1. Abstract

The system in the project is designed to work as a module that the outer system can use to transform user’s voice to a URL that it can use to retrieve the corresponding information that the user is interested in. In this webpage, we introduced our motivation of doing this project and our design of the system. We have implemented the modules in the design and have a runnable version. We did an evaluation on the accuracy of the system and also listed the possible future work. For the details of implementation, evaluation and future work, please see our full project report.

2. Introduction & Motivation

With the exponentially growth of the natural language processing technology, more and more softwares provide voice command recognizer as an import interacted method with the user. Besides by touching and pressing keyboard, user can interact with the software by simply telling the software what they want to do. The main advantage is that it facilitates the communication between human and software, especially when user can not use their hands to operate the software. The main goal of implementing voice command control is to get efficient way for humans to communicate with computers.

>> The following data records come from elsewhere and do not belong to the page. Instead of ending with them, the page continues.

/-- LOAD_ENVELOPE puts an envelope that passes every check into its DRAM region and gives it to the partition; for
another only RESULT changes.  ARM of a mask unit begins to fetch a loaded envelope's points and, once they have come,
the unit is ARMED from its next grid instant.  DISARM ends it.  A sample without the points it needs is counted
UNTESTED; with them VIOL_RUN counts the samples outside the bounds one after another. -/
def Obligations.MaskUnitsTestTheirEnvelope : Prop :=
  (∀ (t : Instant) (p : Fin 16) (img : Envelope) (s : State), s.mayExecute 3 p anyArgs = true → (s.advance t).envResult p img = 0 →
    Ends (.loadEnvelope t p img true) s (fun u => u.rd F.ENV_LOAD = 0 ∧ u.trig.envs.find img.env = some (p.val, img.count) ∧
    ((s.waiting p).all (fun c => c.eth) = true → u.dram = s.dram.writeBytes (s.pointAddr img.env 0) (img.points.map pointBytes).flatten))) ∧
  (∀ (t : Instant) (p : Fin 16) (img : Envelope) (s : State), s.mayExecute 3 p anyArgs = true → (s.advance t).envResult p img ≠ 0 →
    Ends (.loadEnvelope t p img true) s (fun u => u.rd F.ENV_LOAD = (s.advance t).envResult p img ∧ u.trig = s.trig ∧
    ((s.waiting p).all (fun c => c.eth) = true → u.dram = s.dram))) ∧
  (∀ (t : Instant) (n : Fin 64) (s : State), s.admits (0x630000 + 0x40 * n) = true →
    (s.ownerMU n).all (fun p => s.rd F.TR_STATUS_STATE p == 0 || s.rd F.TR_STATUS_STATE p == 3) = true → s.maskLimits n = true →
    s.envOk n (s.rd F.MU_ENV n) = true → Ends (.muArm t n) s (fun u => (u.maskUnit n).fetching = some (s.rd F.MU_ENV n) ∧
    u.rd F.MU_STATUS_STATE n = s.rd F.MU_STATUS_STATE n)) ∧
  (∀ (t : Instant) (n : Fin 64) (s : State) (env : Nat), (s.maskUnit n).fetching = some env → s.maskLimits n = true → s.envOk n env = true →
    Ends (.pointFetchDone t n) s (fun u => u.rd F.MU_STATUS_STATE n = 1 ∧ u.rd F.MU_STATUS_ENV_NOW n = env % 2 ^ F.MU_STATUS_ENV_NOW.width ∧
    u.rdT F.MU_A n = nextGrid (s.rd F.MU_PERIOD n) (s.rd F.MU_PHASE n) (s.advance t).now ∧ u.rd F.MU_STATUS_VIOL_RUN n = 0)) ∧
  (∀ (t : Instant) (n : Fin 64) (s : State), s.admits (0x630000 + 0x40 * n) = true →
    (s.ownerMU n).all (fun p => s.rd F.TR_STATUS_STATE p == 0 || s.rd F.TR_STATUS_STATE p == 3) = true →
    Ends (.muDisarm t n) s (fun u => u.rd F.MU_STATUS_STATE n = 0 ∧ (u.maskUnit n).fetching = none)) ∧
  (∀ (t : Instant) (n : Fin 64) (s : State), s.rd F.MU_STATUS_STATE n = 1 → s.rd F.WARP_STATUS_COARSE = 0 →
    onGrid (s.rd F.MU_PERIOD n) (s.rd F.MU_PHASE n) (s.advance t).now = true → earlier (s.advance t).now (s.rdT F.MU_A n) = false →
    Ends (.muSample t n 0) s (fun u => u.rd F.MU_UNTESTED n = min (s.rd F.MU_UNTESTED n + 1) (2 ^ F.MU_UNTESTED.width - 1) ∧
    bitOf (u.rd F.MU_EVENT n) 2 = true ∧ u.rd F.MU_STATUS_VIOL_RUN n = 0 ∧ u.rd F.MU_STATUS_STATE n = 1)) ∧
  (∀ (t : Instant) (n : Fin 64) (have_ : Nat) (s : State), s.rd F.MU_STATUS_STATE n = 1 → s.rd F.WARP_STATUS_COARSE = 0 →
    onGrid (s.rd F.MU_PERIOD n) (s.rd F.MU_PHASE n) (s.advance t).now = true → earlier (s.advance t).now (s.rdT F.MU_A n) = false →
    (let count := (s.trig.envs.get (s.rd F.MU_STATUS_ENV_NOW n) (0, 0)).2; s.lastPoint (s.rd F.MU_STATUS_ENV_NOW n) count ((s.advance t).now - s.rdT F.MU_A n).toNat count 0 + 1 < have_) →
    Ends (.muSample t n have_) s (fun u => let env := s.rd F.MU_STATUS_ENV_NOW n; let count := (s.trig.envs.get env (0, 0)).2; let tau := ((s.advance t).now - s.rdT F.MU_A n).toNat; let b := s.bounds env count (s.lastPoint env count tau count 0) tau; let v := s.rdI F.VR_VALUE (s.rd F.MU_SRC n); u.rd F.MU_STATUS_VIOL_RUN n = (if v < b.1 ∨
    b.2 < v then min (s.rd F.MU_STATUS_VIOL_RUN n + 1) 255 else 0) ∧ u.rd F.MU_UNTESTED n = s.rd F.MU_UNTESTED n))

/-! ### The Loom (09) -/

/-- An edge passes a filter of 0 ns at once and otherwise waits; a level that has held for FILTER_NS is taken.  A LUT
element takes its function's value, a TON element starts its timer on a rise and puts out 1 when it expires.  An event
on a route is latched by the running sequencers whose state waits for it.  A stall records its source and takes the
partition to STOP, and so does a configuration frame that a scan finds bad, which is repaired, or lost where the copy
fails too. -/
def Obligations.InputsLogicAndRoutesOfTheLoom : Prop :=
  (∀ (t : Instant) (pin : Fin 192) (level : Bool) (s : State), s.cfg (pinKey pin) 2 2 = 0 →
    Ends (.fioInputEdge t pin level) s (fun u => (u.pin pin).raw = level ∧ (u.pin pin).level = level ∧
    (u.pin pin).stamp = (if (s.pin pin).level = level then (s.pin pin).stamp else (s.advance t).now))) ∧
  (∀ (t : Instant) (pin : Fin 192) (level : Bool) (s : State), s.cfg (pinKey pin) 2 2 ≠ 0 →
    Ends (.fioInputEdge t pin level) s (fun u => (u.pin pin).raw = level ∧ (u.pin pin).level = (s.pin pin).level ∧
    (u.pin pin).edge = some (s.advance t).now ∧ u.regs = (s.advance t).regs)) ∧
  (∀ (t : Instant) (pin : Fin 192) (s : State) (e : Instant), (s.pin pin).edge = some e →
    (s.cfg (pinKey pin) 2 2 : Int) ≤ sinceNs (s.advance t).now e → Ends (.filterTake t pin) s (fun u => (u.pin pin).level = (s.pin pin).raw ∧
    (u.pin pin).edge = none ∧ (u.pin pin).stamp = (if (s.pin pin).level = (s.pin pin).raw then (s.pin pin).stamp else e))) ∧
  (∀ (t : Instant) (n : Fin 16384) (since : Instant) (s : State), s.quadOn (n / 4096) = true → s.cfg (leKey n) 2 1 ≤ 1 →
    Ends (.leInputChange t n since) s (fun u => u.leOut n = s.lutValue n ∧ (u.le n).f = s.lutValue n)) ∧
  (∀ (t : Instant) (n : Fin 16384) (since : Instant) (s : State), s.quadOn (n / 4096) = true → s.cfg (leKey n) 2 1 = 2 → s.lutValue n = true →
    (s.le n).f = false → notLater (addNs since (1000 * s.cfg (leKey n) 4 4)) (s.advance t).now = false →
    Ends (.leInputChange t n since) s (fun u => u.le n = ⟨true, some (addNs since (1000 * s.cfg (leKey n) 4 4))⟩ ∧ u.leOut n = s.leOut n)) ∧
  (∀ (t : Instant) (n : Fin 16384) (s : State) (d : Instant), (s.le n).deadline = some d → notLater d (s.advance t).now = true →
    s.quadOn (n / 4096) = true → Ends (.leTimerExpiry t n) s (fun u => (u.le n).deadline = none ∧ u.leOut n = (if s.cfg (leKey n) 2 1 = 2 ∧
    (s.le n).f = true then true else if (s.cfg (leKey n) 2 1 = 3 ∧ (s.le n).f = false) ∨ s.cfg (leKey n) 2 1 = 4 then false else s.leOut n))) ∧
  (∀ (t : Instant) (er : Fin 8192) (data : Word) (s : State) (n : Fin 32) (i : Fin 4), s.quadOn (er / 2048) = true →
    s.trig.seqs.keys.contains n.val = true → s.rd F.TS_STATUS_RUNNING n ≠ 0 →
    s.rd F.TS_COND_CFG_KIND (4 * (16 * n + s.rd F.TS_STATUS_STATE n) + i) = 2 →
    s.rd F.TS_COND_CFG_SRC (4 * (16 * n + s.rd F.TS_STATUS_STATE n) + i) = er →
    Ends (.eventRouteEvent t er data) s (fun u => (u.seq n).events.contains (er.val, (s.advance t).now) = true)) ∧
  (∀ (t : Instant) (kind : Fin 3) (id : Fin 16384) (s : State), (kind.val = 2 → (s.fifo id).length < 4) →
    Ends (.routeStall t kind id) s (fun u => u.rd F.LOOM_STALL_SRC_KIND = kind ∧ u.rd F.LOOM_STALL_SRC_ID = id ∧ bitOf (u.rd F.LOOM_EVENT) 5 = true ∧
    bitOf (u.rd F.SYS_FAULT) 2 = true ∧ (kind.val = 0 → ∀ p ∈ List.range 16, s.owner (leKey id) = some p → u.inStop p = true))) ∧
  (∀ (t : Instant) (id : Fin 16384) (s : State), 4 ≤ (s.fifo id).length → Ends (.routeStall t 2 id) s (fun u => u = s.advance t)) ∧
  (∀ (t : Instant) (s : State) (faddr : Fin 1610612736) (p : Fin 16), s.owner faddr = some p.val →
    Ends (.configScan t [(faddr.val, false)]) s (fun u => u.rd F.LOOM_SCAN_ERR = faddr ∧
    u.rd F.LOOM_REPAIRS = min (s.rd F.LOOM_REPAIRS + 1) (2 ^ F.LOOM_REPAIRS.width - 1) ∧ bitOf (u.rd F.SYS_FAULT) 4 = true ∧
    bitOf (u.rd F.LP_EVENT p) 5 = true ∧ u.inStop p = true)) ∧
  (∀ (t : Instant) (s : State) (faddr : Fin 1610612736) (p : Fin 16), s.owner faddr = some p.val →
    Ends (.configScan t [(faddr.val, true)]) s (fun u => u.rd F.LOOM_SCAN_ERR = faddr ∧ u.rd F.LOOM_REPAIRS = s.rd F.LOOM_REPAIRS ∧
    u.rd F.LP_STATUS_FRAME_LOST p = 1 ∧ u.inStop p = true))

ITPA (Informed Traveler Program and Applications), which we are currently working on, is a project that would provide personalized, timely information and advice regarding the most efficient and cost effective travel paths for consumers, specifically for the university area around FIU.

The ITPA will provide a smartphone-based interface for users to acquire, request and manipulate the information needed. Apart from the common interactions between the user and APP via physically touching the screen, it is very helpful to allow users to interact with the APP by voice.

The project implemented the traffic information voice command recognizer (will be referred to as TCVR in the following context) for the ITPA APP. Briefly, TCVR takes the users voice as input, recognize the words in the sentence, and extract the semantic meaning of the command, which will allow the APP to send the corresponding request to the backend. TCVR should be able to recognize the common requests of users, including but not limited to getting parking information, getting direction to certain location and sending public transit request.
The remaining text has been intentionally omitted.